I've never cooked oxtails, but have done sweetbreads in a variety of ways.

Would grilling the sweetbreads be the best bet?

Any recipes would be great!

Thanks!


----------



## kyheirloomer (Feb 1, 2007)

I don't do sweetbreads, so can't help you there.

For a tapas party, I think I'd braise the oxtails, thicken the braising liquid and chop the meat, then use it as a filling for a ravioli or won ton type dish. My preference would be to fry the dumplings, rather than just boiling, so that there's a crunch factor.


----------



## wildindigo (Feb 11, 2010)

Thanks...that sounds like a great thing for the oxtails.


----------



## prairiechef (May 22, 2010)

Best way to prepare sweetbreads...

Clean them well.

soak in milk

remove from milk, set milk aside.

chop sweetbreads into small dice

place in stainless steel bowl

place bowl on floor beside milk

call dog.

open beer

sit, drink and eat something that actually tastes good as dog disposes of sweetbreads for you.

But, seriously...

dredge in seasoned flour, pansear quickly. The only thing worse than sweetbreads is overcooked sweetbreads.


----------



## amazingrace (Jul 28, 2006)

When my MIL made sweet breads, she first soaked them in milk as described in an earlier post. After draining off the milk, she then placed the sweetbreads on a plate, placed another plate on top and put a weight on it. Into the fridge for 30 minutes to an hour. Next she dried them, cut them into serving pieces, salted lightly, dredged with flour and lightly sauted in butter/oil until just lightly golden. She served them with a carmalized onion-mushroom-cream sauce. Not the least bit discusting. /img/vbsmilies/smilies/licklips.gif


----------



## byrdie (Nov 24, 2010)

Sounds like it's sweetbread from veal?? For some odd reasons, I always want my sweetbreads crispy. nicely pan fried. With earthy mushrooms or fingerling potatoes.

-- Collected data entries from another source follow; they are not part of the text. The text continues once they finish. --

-- ==== Sys2Proof/WellFormed.lean ====
section
/-! DEFINITION. The fields of a command word and the checks that make it legal
(spec 30_encoding.md R80, R82, R86). -/

namespace Sys2Proof

/-- The four fields of a 64-bit command word, format `CW` (R80). -/
structure CommandWord where
  /-- Bits 3:0, `OP`. -/
  op : BitVec 4
  /-- Bits 7:4, must be 0. -/
  zeroLow : BitVec 4
  /-- Bit 8, `MC`. -/
  mc : Bool
  /-- Bits 63:9, must be 0. -/
  zeroHigh : BitVec 55
deriving DecidableEq, Repr

/-- `OP` is one of the five opcodes (R82); 0 and 6 to 15 are reserved (R86, R87). -/
def CommandWord.opcodeOk (f : CommandWord) : Bool := 1 ≤ f.op.toNat && f.op.toNat ≤ 5

/-- Bits 7:4 are 0 (R80). -/
def CommandWord.lowOk (f : CommandWord) : Bool := f.zeroLow == 0

/-- Bits 63:9 are 0 (R80). -/
def CommandWord.highOk (f : CommandWord) : Bool := f.zeroHigh == 0

/-- `MC` is 0 for every opcode but `MUL_GEN` (R80, R86). -/
def CommandWord.cofactorOk (f : CommandWord) : Bool := !f.mc || f.op == 3

/-- A legal command word: it meets the four checks (R82, R86). -/
def CommandWord.wellFormed (f : CommandWord) : Bool :=
  f.opcodeOk && f.lowOk && f.highOk && f.cofactorOk

/-- The opcode number of a command (R82). -/
def Instr.opcode : Instr → BitVec 4
  | .maskScalar => 1
  | .mul => 2
  | .mulGen _ => 3
  | .simul => 4
  | .simulGen => 5

/-- The `MC` bit of a command: `mul_cofactor` for `MUL_GEN`, 0 for the others (R80, R81). -/
def Instr.cofactor : Instr → Bool
  | .mulGen mc => mc
  | .maskScalar => false
  | .mul => false
  | .simul => false
  | .simulGen => false

/-- The fields of a command's word (R80, R82). -/
def Instr.fields (i : Instr) : CommandWord :=
  { op := i.opcode, zeroLow := 0, mc := i.cofactor, zeroHigh := 0 }

/-- A command is well formed when its word's fields are. -/
def Instr.wellFormed (i : Instr) : Bool := i.fields.wellFormed

/-- The four drivers, which clear and write `R`; `MASK_SCALAR` is none (45_drivers.md R172). -/
def Instr.isDriver : Instr → Bool
  | .maskScalar => false
  | .mul => true
  | .mulGen _ => true
  | .simul => true
  | .simulGen => true

end Sys2Proof
end

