-- ==== Sys2Proof/Machine/Drivers.lean ====
section
/-! DEFINITION. The four drivers (spec 45_drivers.md R180, R182, R184, R186): the list of each, in
the spec's own table form, and its meaning. -/

namespace Sys2Proof.Machine

/-- The two cofactor doublings (R190). -/
def cofactorOps : List MicroOp := [.dbl, .dbl]

/-- One iteration of the m=2 ladder: double twice, fetch, add (R180; phase A of R186). -/
def window2Ops (ct : Bool) (ii : BitVec 8) : List MicroOp :=
  [.dbl, .dbl, .sel2 ii.toNat ct .tt, .add .x .tt]

/-- The list of `MUL` (R180). -/
def mulPlan : Plan :=
  { setup := [.decomp .ka .lo, .prep .p .lo, .recode2 128]
    tableBuild := [.gentab2]
    seed := [.sel2 126 true .x]
    ladder := some { first := 124, stride := 2, last := 0, body := window2Ops true }
    correct := [.correctGlv]
    cofactor := cofactorOps
    affine := [.affine] }

/-- The list of `MUL_GEN` (R182). The cofactor phase is there only when `MCL = 1` (R190). -/
def mulGenPlan (mc : Bool) : Plan :=
  { setup := [.combrec72]
    seed := [.selcomb72 17, .add .ts .tt]
    ladder := some
      { first := 16, stride := 1, last := 0
        body := fun ii => [.dbl, .selcomb72 ii.toNat, .add .x .ts, .add .x .tt] }
    correct := [.correctFix, .correctSign]
    cofactor := if mc then cofactorOps else []
    affine := [.affine] }

/-- The list of `SIMUL` (R184). -/
def simulPlan : Plan :=
  { setup := [.decomp .ka .lo, .decomp .kb .hi, .prep .p .lo, .prep .q .hi, .recode4 127]
    tableBuild := [.gentab4]
    seed := [.sel4 126 .x]
    ladder := some
      { first := 125, stride := 1, last := 0
        body := fun ii => [.dbl, .sel4 ii.toNat .tt, .add .x .tt] }
    correct := [.correctGlv]
    cofactor := cofactorOps
    affine := [.affine] }

/-- One iteration of phase B of `SIMUL_GEN` (R186): comb columns `ii + 1` and `ii`, then the m=2
window at `ii`. -/
def mixedOps (ii : BitVec 8) : List MicroOp :=
  [.dbl, .selcomb81 (ii.toNat + 1), .add .x .tt, .dbl, .selcomb81 ii.toNat, .add .x .tt,
    .sel2 ii.toNat false .tt, .add .x .tt]

/-- The list of `SIMUL_GEN` (R186): phase A for `II` from 124 to 32, phase B from 30 to 0, both in
`ITERATE`. -/
def simulGenPlan : Plan :=
  { setup := [.decomp .kb .lo, .prep .q .lo, .recode2 128, .combrec81]
    tableBuild := [.gentab2]
    seed := [.sel2 126 false .x]
    ladder := some
      { first := 124, stride := 2, last := 0
        body := fun ii => if 32 ≤ ii.toNat then window2Ops false ii else mixedOps ii }
    correct := [.correctGlv]
    cofactor := cofactorOps
    affine := [.affine] }

/-- `MUL` (R180): `R = 4·k·P` on the domain (R181). -/
def execMul (s : State) : Host.Outcome State Fault Refusal :=
  runCommand Config.cfg .mul mulPlan s

/-- `MUL_GEN` (R182): `R = k·G`, or `4·k·G` when `MC = 1`, on the domain (R183). -/
def execMulGen (mc : Bool) (s : State) : Host.Outcome State Fault Refusal :=
  runCommand Config.cfg (.mulGen mc) (mulGenPlan mc) s

/-- `SIMUL` (R184): `R = 4·(a·P + b·Q)` on the domain (R185). -/
def execSimul (s : State) : Host.Outcome State Fault Refusal :=
  runCommand Config.cfg .simul simulPlan s

/-- `SIMUL_GEN` (R186): `R = 4·(a·G + b·Q)` on the domain (R187). -/
def execSimulGen (s : State) : Host.Outcome State Fault Refusal :=
  runCommand Config.cfg .simulGen simulGenPlan s

end Sys2Proof.Machine
end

That ox tail empanadas sound good... Can't wait for this party.. maybe I won't /img/vbsmilies/smilies/smile.gif

You should totally repost with pictures! after the party that is..


----------



## chefedb (Apr 3, 2010)

There are many ways to serve sweetbreads. I agree with soaking in milk first. Then dredged in seasoned flour and Sauteed  till crisp, topped with a rasher of bacon and red onion marmalade. Or with Black Butter(Au Beurre Noir) . Or sauteed and served in a Veloute with Peas, Mushrooms and Morels. I have even seen in a Pot Pie type preparation with Truffles.


----------



## pomegranate (Jun 10, 2017)

Please advise concerning process of removing outer membrane from sweetbreads. Thanks.


----------